• _EXERCISE INPUTS_
/-- Pages of one row: each that lies in one of the first 64 distinct stage-1 pages is translated. `attr` are the region's
attributes. -/
def State.xlatRow (s : State) (c fn : Nat) (root : Dbl) (n : Need) (stop : Nat) :
    Nat → Nat → List TlbEntry → Option (BitVec 9) → State × Except AFault (List TlbEntry × Option (BitVec 9))
  | 0, _, held, attr => (s, .ok (held, attr))
  | fuel + 1, a, held, attr =>
    if stop ≤ a ∨ !amongFirst held a then (s, .ok (held, attr))
    else
      match s.translate (.seq c) fn root a n with
      | (s, .error f) => (s, .error (f.cause, dbl a, f.info))
      | (s, .ok e) =>
        if attr.any (· != e.attr) then (s, .error (0x14, dbl a, 0))
        else
          let held := if held.any fun t => t.va == e.va && t.size == e.size then held else held ++ [e]
          s.xlatRow c fn root n stop fuel (e.va + e.size) held (some e.attr)

def State.xlatRows (s : State) (c fn : Nat) (root : Dbl) (n : Need) (attr : Option (BitVec 9)) (held : List TlbEntry) :
    List (Nat × Nat) → State × Except AFault (List TlbEntry)
  | [] => (s, .ok held)
  | (p, len) :: rows =>
    match s.xlatRow c fn root n (p + len) (64 * 512 + 1) p held attr with
    | (s, .error f) => (s, .error f)
    | (s, .ok (held, attr)) => s.xlatRows c fn root n attr held rows

def State.xlatRegions (s : State) (c fn : Nat) (root : Dbl) (held : List TlbEntry) :
    List Region → State × Except AFault (List TlbEntry)
  | [] => (s, .ok held)
  | r :: rs =>
    if r.space = 0 then
      match s.xlatRows c fn root (regionNeed r.kind) none held (ascending (r.rows c)) with
      | (s, .error f) => (s, .error f)
      | (s, .ok held) => s.xlatRegions c fn root held rs
    else s.xlatRegions c fn root held rs

/-! ## PUSH (R146) -/

/-- Lines of the task whose block meets a space-0 region of the command (R194). -/
def State.metLines (s : State) (c : Nat) (t : Task) (regs : List Region) (p : Region → Bool) : List PLine :=
  (s.core c).copy.lines.filter fun l =>
    l.fn == t.fn && l.root == s.rootOf t.fn t.wq && regs.any fun r => r.space == 0 && p r && r.meets c (256 * l.block) 256

/-- R194: probe lines that the command's regions meet are written back, and made invalid where a region writes. -/
def State.pushLines (s : State) (c : Nat) (t : Task) (regs : List Region) : State × List Nat :=
  let before := (s.core c).copy.wbs.map (·.1)
  let gone := (s.metLines c t regs fun r => r.kind.writes).map (·.slot)
  let s := s.writeBackList c 0 ((s.metLines c t regs fun _ => true).filter fun l => l.state == PState.valid && l.dirty != 0)
  let s := s.updCore c fun x =>
    { x with copy := { x.copy with lines := x.copy.lines.filter fun l => !gone.contains l.slot } }
  (s, ((s.core c).copy.wbs.map (·.1)).filter fun i => !before.contains i)

/-- The queue slot that a new command takes: one of those that are free; which, the manual does not say. -/
def State.freeSlot (s : State) (l : List Cmd) : Nat :=
  let free := (List.range 32).filter fun i => !l.any fun k => k.slot == i
  free.getD (s.freeNat % free.length) 0

/-- The command enters its queue (R146 step 5). -/
def State.enqueue (s : State) (c : Nat) (e : Engine) (k : Cmd) : State :=
  s.updCore c fun x =>
    let x := x.updQueue e fun q => q ++ [k]
    let q := x.seq
    { x with
      seq := if isCopy e then { q with cp := q.cp + 1 } else if e == .mat then { q with mt := q.mt + 1 } else q
      inflight0 := if k.epoch then x.inflight0 else x.inflight0 + 1
      inflight1 := if k.epoch then x.inflight1 + 1 else x.inflight1 }

/-- Accesses of the sequencer in flight: stores, loads and the atomic, before a command pushed now (R87, R139). -/
def Seq.openAccesses (q : Seq) : List Nat :=
  q.stores.map (·.wid) ++ (q.landing.filter fun l => !l.arrived).map (·.id) ++ q.atomicReq.toList

/-- The command as PUSH finds it. -/
def State.newCmd (s : State) (c slot : Nat) (t : Task) (e : Engine) (w0 w1 w2 w3 : Dbl) (l : Launch) (regs : List Region)
    (held : List TlbEntry) : Cmd where
  uid := s.nextId
  slot := slot
  cw0 := w0
  cw1 := w1
  cw2 := w2
  cw3 := w3
  nest := parseNest (cwDims w0) l.nestBytes
  regions := regs
  desc := if isCopy e then parseDesc l.descBytes else CopyDesc.none
  edges := (s.core c).newEdges c e regs
  waits := (s.seq c).openAccesses
  epoch := (s.core c).epoch
  bodyAddr := (t.codeArea e).1 + dbl (4 * cwBody w0)
  body := none
  fetchFault := none
  started := false
  pos := 0
  idx := List.replicate (cwDims w0) 0
  iters := 0
  allIssued := false
  wids := []
  reloc := cwReloc w0 && t.reloc && e == .vec
  ctx := none
  xlat := held
  takenBy := none
  faulted := false

def execPush (q : Queue) (nq : BitVec 2) (s : State) : Result :=
  .next (s.withOperands (quadRegs nq) fun s =>
    let c := s.cur.core
    let e := queueEngine q
    match s.task with
    | none => s.trap 0x18 s.cur.addr 0x23
    | some t =>
      let x := s.core c
      let w (i : Nat) : Dbl := x.seq.named.getD (4 * nq.toNat + i) 0
      if 32 ≤ (x.queue e).length || (isCopy e && x.seq.cp == 63) then s.stallSeq 2
      else
        let l := s.launchBytes c e (w 0) (w 1) (w 2) (w 3)
        match launchReason t e (w 0) (w 1) (w 2) (w 3) l with
        | some r => s.trap 0x18 s.cur.addr (dbl r)
        | none =>
          let regs := l.regionBytes.filterMap parseRegion
          let slot := s.freeSlot (x.queue e)
          let s := s.useFree
          match x.unlinked c e (cwChain (w 0)) slot regs with
          | some info => s.trap 0x19 s.cur.addr (dbl info)
          | none =>
            match handedByte c t.handed regs with
            | some a => s.trap 0x17 (dbl a) 0
            | none =>
              match s.xlatRegions c t.fn (s.rootOf t.fn t.wq) [] regs with
              | (s, .error (cause, a, info)) => s.trap cause a (dbl info)
              | (s, .ok held) =>
                -- a fill in flight precedes the command (R87)
                if (s.metLines c t regs fun r => r.kind.writes).any fun l => l.state == PState.pending then s.stallSeq 8
                else
                  let k := s.newCmd c slot t e (w 0) (w 1) (w 2) (w 3) l regs held
                  let (s, wbs) := s.useId.pushLines c t regs
                  let s := s.enqueue c e { k with waits := k.waits ++ wbs }
                  s.issue (quadRegs nq) 1 none)

/-! ## Fetching a body (R34, R385) -/

/-- Words at an address of an engine's code area; a fault with the index of the word that met it. -/
def State.fetchBody (s : State) (c fn : Nat) (root : Dbl) (a : Dbl) :
    Nat → Nat → State × Except (Nat × XFault) (List Word)
  | 0, _ => (s, .ok [])
  | n + 1, i =>
    let va := a + dbl (4 * i)
    if !isVirtual va || !formOk va then (s, .error (i, ⟨0x15, 0⟩))
    else
      match s.translate (.copy c) fn root va.toNat Need.fetch with
      | (s, .error f) => (s, .error (i, f))
      | (s, .ok e) =>
        let p := e.phys va.toNat
        if s.badRead (dieOf c) p then (s, .error (i, ⟨0x20, 0⟩))
        else
          let w : Word := BitVec.ofNat 32 (leNat (s.readPhys (s.keyAt c p) p 4))
          match (s.quietLookup fn 0 false p).fetchBody c fn root a n (i + 1) with
          | (s, .ok ws) => (s, .ok (w :: ws))
          | (s, .error (j, f)) => (s, .error (j, f))

/-- A chain bit of the word that CHS lacks (R34). -/
def chainExceeds (w : Word) (chs : Chain) : Bool :=
  let k := Chain.ofWord w
  (k.wp && !chs.wp) || (k.wn && !chs.wn) || (k.sp && !chs.sp) || (k.sn && !chs.sn)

• _WORK ORDER_
In the records above, locate the lines holding the word "quadRegs". Copy each of them.

• _SOLUTION TO THIS EXERCISE_
  .next (s.withOperands (quadRegs nq) fun s =>
                  s.issue (quadRegs nq) 1 none)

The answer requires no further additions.